The input data of such maps or of such a calculation model are: the speed of the vehicle, the outside air temperature, the gas measured or estimated by calculation, accessible in the multi-function computer of the engine thermal, as close as possible to the location of the battery or to build from the regime, the motor load, the flag indicating the ongoing realization of a regeneration of the FAP and dissipation along and through the exhaust line and its various constituents (catalyst, ...) - the gas flow (if available, otherwise to build from the engine speed and torque) In the case of a calculation model, are also taken into account. consider the 1 o convective exchange coefficients between the various media (battery, exhaust line, ambient air, heat shield, insulation, ground), the associated exchange surfaces, the thermal conductivities of the materials and media used, Emissivities and the thicknesses of the components, as well as the distances between the different constituents. Figure 5 describes this correction in the context of using maps. These constituents are to be adapted according to the actual location of implantation of the battery on the exhaust line; Thus, the term FAP below may in fact designate, in certain cases, an oxidation catalyst and the associated correction take into account the generated exotherm, in the case where the heat engine is not equipped with it or whatever its energy (gasoline, diesel, LPG, ...).

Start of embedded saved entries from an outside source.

-- ==== Sys2Proof/Machine/Mgt.lean ====
section
/-! DEFINITION. Cricket: the management port, its authentication, and the commands of R550 (R547 to R560). -/
namespace Sys2Proof.Machine

/-! ### Status codes (R551) -/

abbrev mgOk : Nat := 0x00
abbrev mgBadcmd : Nat := 0x01
abbrev mgBadlen : Nat := 0x02
abbrev mgAuthfail : Nat := 0x03
abbrev mgAuthlock : Nat := 0x04
abbrev mgDenied : Nat := 0x05
abbrev mgMainoff : Nat := 0x06
abbrev mgAction : Nat := 0x07
abbrev mgPoison : Nat := 0x08
abbrev mgRefused : Nat := 0x0A

/-! ### Frames and replies -/

/-- Payload bytes as numbers. -/
def mgtBytes (f : MgtFrame) : List Nat := f.pay.map BitVec.toNat

/-- A little-endian number of the payload. -/
def mgtNum (f : MgtFrame) (o n : Nat) : Nat := fromBytes (((mgtBytes f).drop o).take n)

/-- A reply: LASTCMD shows it, and DENIED replies are counted (R560). -/
def State.mgtReply (s : State) (cmd slot status : Nat) (l : List Nat) : State :=
  let s := { s.wr R.MGT_LASTCMD (cmd + 256 * status + 65536 * (slot % 16)) with resp := .reply status l }
  if status = mgDenied then s.incSat R.MGT_DENYCNT else s

/-- A frame for the module: it is counted and served while the port is enabled (R549, R560). -/
def State.mgtFrame (s : State) (f : State → State) : State :=
  if s.sys.standby && s.bit R.MGT_CTRL 0 then f (s.incSat R.MGT_RXFRM) else s

/-- The key of a slot, empty for an empty slot (R554). -/
def State.mgtKey (s : State) (k : Nat) : List Nat :=
  (tabFind s.mgt.keys k).getD (if k = 0 then bytesOf 32 Config.moduleKey.toNat else [])

/-- The command mask of a slot. -/
def State.mgtMask (s : State) (k : Nat) : Nat := if k = 0 then s.rd R.MGT_KEYACL0 else s.rd (R.MGT_KEYACL (k - 1))

/-- The tag of a frame under a key and a nonce (R552). -/
def State.mgtTag (s : State) (key nonce : List Nat) (cmd : Nat) (f : MgtFrame) : List Nat :=
  let frame := [s.fld R.MGT_MGTADDR 7 0, 64 * b2n f.auth + f.seq.val, cmd] ++ bytesOf 2 f.pay.length ++ mgtBytes f
  ((bytesOf 32 (Config.hmacSha256 key (nonce ++ frame)).toNat).reverse).take 16

/-- Is the tag of the frame right under the key of a slot, with a nonce that is not used and not older than 10 s? -/
def State.mgtTagOk (s : State) (cmd slot : Nat) (f : MgtFrame) : Bool :=
  match s.mgt.nonce with
  | none => false
  | some (n, t) =>
    !s.secSince t 10 && decide (slot < 4) && s.mgtKey slot != [] && f.auth &&
      f.tag.map BitVec.toNat == s.mgtTag (s.mgtKey slot) n cmd f

/-- An AUTHFAIL reply: counted, ES265, and the third within 60 s locks authentication out (R552, R553). -/
def State.mgtFail (s : State) (cmd slot : Nat) : State :=
  let l := s.ticks :: s.mgt.fails.filter (fun t => !s.secSince t 60)
  let s := (s.incSat R.MGT_AUTHFAILCNT).raise 0x0CE 1
  let s := if 3 ≤ l.length then
      { (s.putBit R.MGT_STAT 1 true).raise 0x0CE 3 with mgt := { s.mgt with fails := [], lockTick := some s.ticks } }
    else { s with mgt := { s.mgt with fails := l } }
  s.mgtReply cmd slot mgAuthfail []

/-- Field closure (R557). -/
def State.closed (s : State) : Bool := s.bit R.MGT_STAT 2
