/-- Is the access one that only a lane makes? -/
def laneOnly : BusOp → Bool
  | .load => false
  | .store _ => false
  | _ => true

/-- LR, SC and AMO. -/
def atomic : BusOp → Bool
  | .amo _ _ => true
  | .lr => true
  | .sc _ => true
  | _ => false

/-- What an access wants of a memory. -/
def wants : BusOp → Want
  | .load => .read
  | .lr => .read
  | .ahead => .read
  | .fetch => .fetch
  | _ => .write

/-! ### Memories -/

/-- Does the SC of an initiator succeed: its latest LR was to the same address and size?  Outside a D-section the ISA
lets it fail at any time, an open choice (R75, assumption 82). -/
def State.scWins (s : State) (who : Init) (a n : Nat) : Bool × State :=
  let hit := tabFind s.mem.resv (initCode who) == some (a, n)
  let s' := { s with mem := { s.mem with resv := tabDel s.mem.resv (initCode who) } }
  if !hit then (false, s')
  else if (s.partOf who).any (fun p => s.inDsec p) then (true, s')
  else ((s'.draw 1).1 == 1, (s'.draw 1).2)

/-- A reservation of an LR. -/
def State.reserve (s : State) (who : Init) (a n : Nat) : State :=
  { s with mem := { s.mem with resv := tabIns s.mem.resv (initCode who) (a, n) } }

/-- An operation on a memory that reads `old` and is written by `put`. -/
def State.memOp (s : State) (who : Init) (a n : Nat) (op : BusOp) (old : Nat) (put : State → Nat → State) : State :=
  let own := tabFind s.mem.resv (initCode who)
  let keep (t : State) : State := match own with
    | some r => { t with mem := { t.mem with resv := tabIns t.mem.resv (initCode who) r } }
    | none => t
  match op with
  | .load => { s with resp := .data old }
  | .fetch => { s with resp := .data old }
  | .ahead => s
  | .store v => { keep (put s (v.toNat % 2 ^ (8 * n))) with resp := .done }
  | .amo o v => { keep (put s (amoApply o (8 * n) old (v.toNat % 2 ^ (8 * n)))) with resp := .data old }
  | .lr => { s.reserve who a n with resp := .data old }
  | .sc v =>
    let r := s.scWins who a n
    if r.1 then { put r.2 (v.toNat % 2 ^ (8 * n)) with resp := .data 0 } else { r.2 with resp := .data 1 }

/-- The lanes whose SRAM an initiator's access reaches, the one that is read first (R21). -/
def State.sramLanes (s : State) (who : Init) : List Nat :=
  match who with
  | .triad t => (s.activeLanes t.val).map (fun l => 3 * t.val + l)
  | .lane t b => [3 * t.val + b2n b]
  | .boot => [0, 1, 2]
  | _ => []

/-- Bytes of a granule that the D-section has not written since snapshot delivery (R67). -/
def State.fresh (s : State) (lane o : Nat) : Bool := !(tabGet false s.mem.scratch (lane * 2 ^ 14 + o / 64))

/-- The bytes that a lane reads in its SRAM: in a D-section a fresh granule reads 0. -/
def State.sramRead (s : State) (dsec : Bool) (lane o n : Nat) : Nat :=
  fromBytes ((List.range n).map (fun i =>
    if dsec && s.fresh lane (o + i) then 0 else (memGet s.mem.sram (lane * 2 ^ 20 + o + i)).toNat))

/-- A store to the SRAM of a lane: in a D-section the rest of a fresh granule becomes 0 (R67, assumption 83). -/
def State.sramWrite (s : State) (dsec : Bool) (lane o : Nat) (bs : List Nat) : State :=
  let s := if !dsec then s
    else forL (dedup ((List.range bs.length).map (fun i => (o + i) / 64))) (fun g t =>
      if t.fresh lane (64 * g) then
        { t with mem := { t.mem with
            sram := memPut t.mem.sram (lane * 2 ^ 20 + 64 * g) (List.replicate 64 0)
            scratch := tabSet false t.mem.scratch (lane * 2 ^ 14 + g) true } }
      else t) s
  { s with mem := { s.mem with sram := memPut s.mem.sram (lane * 2 ^ 20 + o) bs } }

/-- An access to lane-local SRAM: the lane's own, never voted; a D-section reaches its scratch and does not execute it
(R21, R66, R73). -/
def State.sramAccess (s : State) (who : Init) (a o n : Nat) (op : BusOp) : State :=
  let part := s.partNo who
  let dsec := s.inDsec part
  match s.sramLanes who with
  | [] => if op = .ahead then s else s.busFault who a
  | lead :: rest =>
    if dsec && (decide (s.fld (R.CYC_DSCR part) 3 0 * 65536 < o + n) || decide (op = .fetch)) then
      (if op = .ahead then s else s.busFault who a)
    else s.memOp who a n op (s.sramRead dsec lead o n) fun t v =>
      forL (lead :: rest) (fun l u => u.sramWrite dsec l o (bytesOf n v)) t

/-- Poison reaches the access of partition `n` to window `w` at word `x`: a precise access fault.  A load or fetch in a
D-section ends the section without a commit, and the partition halts but for a snapshot; a partial store only faults, and
the word stays poisoned (R178). -/
def State.poisonHit (s : State) (who : Init) (n w x : Nat) (store : Bool) : State :=
  let sn := sourceOf who
  let s := s.poisonUse (8 * x) n sn.1 sn.2
  let s := { s with mem := { s.mem with resv := tabDel s.mem.resv (initCode who) } }
  if s.inDsec n && !store then
    let s := { s.revert n true with resp := .done }
    let s := if (s.cy n).opn && !(s.cy n).retired then s.cycEnd n 1 else s.gapBack n 1
    if s.wKind ((s.windowAt (8 * x)).getD w) = kSnapshot then s else s.cycHalt n
  else if who = .host then { s with resp := .poisoned }
  else s.except n .fault

/-- May the initiator reach `n` bytes of DRAM at offset `o`, and which window holds the first? -/
def State.dramWindow (s : State) (who : Init) (o n : Nat) (x : Want) : Option Nat :=
  match s.windowAt o, s.windowAt (o + n - 1) with
  | some w, some w' =>
    match s.partOf who with
    | some p => if s.winAllows p w x && s.winAllows p w' x && (who != .host || s.wKind w == kNormal) then some w else none
    | none => some w
  | _, _ => none

/-- Is the access a store, which gives nothing of the word to its lane? -/
def stores : BusOp → Bool
  | .store _ => true
  | .sc _ => true
  | _ => false

/-- What the syndromes of the first two words of an access have changed by: before a read of them, after a store (R163). -/
def State.upset2 (s : State) (o : Nat) (ecc : BitVec 16) : State :=
  (s.upset (o / 8) (nf ecc.toNat 7 0)).upset (o / 8 + 1) (nf ecc.toNat 15 8)

/-- An access to DRAM (R172, R178).  A store of a whole word needs no read; every other access meets the check bits. -/
def State.dramAccess (s : State) (who : Init) (a o n : Nat) (op : BusOp) (ecc : BitVec 16) : State :=
  let part := s.partNo who
  let meet (s : State) : State := s.dramRead o n part (sourceOf who).1 (sourceOf who).2 0x0102 0
  match s.dramWindow who o n (wants op) with
  | none =>
    if op = .ahead then (if (s.dramWindow who o n .fetch).isSome then meet (s.upset2 o ecc) else s)
    else s.busFault who a
  | some w =>
    let whole := stores op && n == 8 && o % 8 == 0
    let s := if whole then s else meet (if stores op then s else s.upset2 o ecc)
    match (if whole || decide (op = .ahead) then none else s.firstPoison o n) with
    | some x => if who = .host && stores op then { s with resp := .done } else s.poisonHit who part w x (stores op)
    | none =>
      let s := s.memOp who a n op (s.dramNum o n) fun t v => t.dramPut o (bytesOf n v)
      if stores op then s.upset2 o ecc else s
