/-- R172 and the memory part of R20, over every kind of access; `amoApply` is the operation of the AMO. -/
def Obligations.DramAccessTouchesOnlyItsBytes : Prop :=
  ∀ (s : State) (who : Init) (a o n : Nat) (op : BusOp), n ∈ [1, 2, 4, 8] → s.firstPoison o n = none →
    s.mem.syn.filter (fun e => decide (o < 8 * e.1 + 8) && decide (8 * e.1 < o + n)) = [] →
    let t := s.dramAccess who a o n op 0
    (s.dramWindow who o n (wants op) = none →
      t.mem.dram = s.mem.dram ∧ (op ≠ .ahead → ∃ r, t.resp = .fault r) ∧
      ∀ x, x ∉ [hErrcode 0x028, hErraddr 0x028, hEvraw 0x028, R.MEM_ELOVF] → t.rd x = s.rd x) ∧
    (s.dramWindow who o n (wants op) ≠ none →
      (∀ x, x < o ∨ o + n ≤ x → memGet t.mem.dram x = memGet s.mem.dram x) ∧
      match op with
      | .load | .fetch | .lr => t.mem.dram = s.mem.dram ∧ t.resp = .data (s.dramNum o n)
      | .ahead => t.mem.dram = s.mem.dram ∧ t.resp = s.resp
      | .store v => t.dramNum o n = v.toNat % 2 ^ (8 * n) ∧ t.resp = .done
      | .amo f v => t.dramNum o n = amoApply f (8 * n) (s.dramNum o n) (v.toNat % 2 ^ (8 * n)) % 2 ^ (8 * n) ∧
          t.resp = .data (s.dramNum o n)
      | .sc v => if (s.scWins who a n).1 then t.dramNum o n = v.toNat % 2 ^ (8 * n) ∧ t.resp = .data 0
          else t.mem.dram = s.mem.dram ∧ t.resp = .data 1)

/-- R447: rate correction is exact and needs no rounding; nothing else happens while time passes. -/
def Obligations.TimeOnlyMovesTheClock : Prop :=
  ∀ (s : State) (a b : Nat), 0 ≤ 2 ^ 48 + s.rate →
    (s.elapse a).elapse b = s.elapse (a + b) ∧ (s.elapse a).ticks = s.ticks + a ∧
    ((s.elapse a).mtime : Int) = (s.mtime + 40 * a * (2 ^ 48 + s.rate)) % 2 ^ 112 ∧
    { s.elapse a with ticks := s.ticks, mtime := s.mtime } = s
end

The thermal power released or radiated by the exhaust line is estimated from the flow and temperature of the exhaust gas and the presence or absence of a regeneration of the FAP. In particular, rather than the simple product of the flow rate by the difference of T °, the first mapping makes it possible to deal with the case of low or zero gas flow rates with nevertheless a large radiated thermal flux generated by relaxation in 30 heat stroke when the engine thermal has just been cut (thus zero gas flow) after a strong stress. This mapping thus makes it possible to discriminate these life cases from others having the same flow conditions but with a really low clear thermal flux, discrimination that the simple product of the flow of gases by their T ° does not allow. On the other hand (according to its availability and its format), the associated flow "flag_RG_FAP" could be a boolean which will force the taking into account of a constant thermal flow associated with the regeneration of the FAP, for example of the type Pth_exhaust = Pth_exhaust_hors_FAP + Flag_RG_FAP x Flux_RG_FAP. The thermal power released by the exhaust line thus estimated enters, with the vehicle speed (image of the exhaust thermal power), at the input of a second map that outputs the setpoint temperature Tcbatt_req corrected. The instruction actually sent to the vehicle control unit managing the air conditioning system, for the thermo-management of the battery (CONS_TEMP_BTRAC), is then the minimum setpoint between that determined by the process above and that determined above.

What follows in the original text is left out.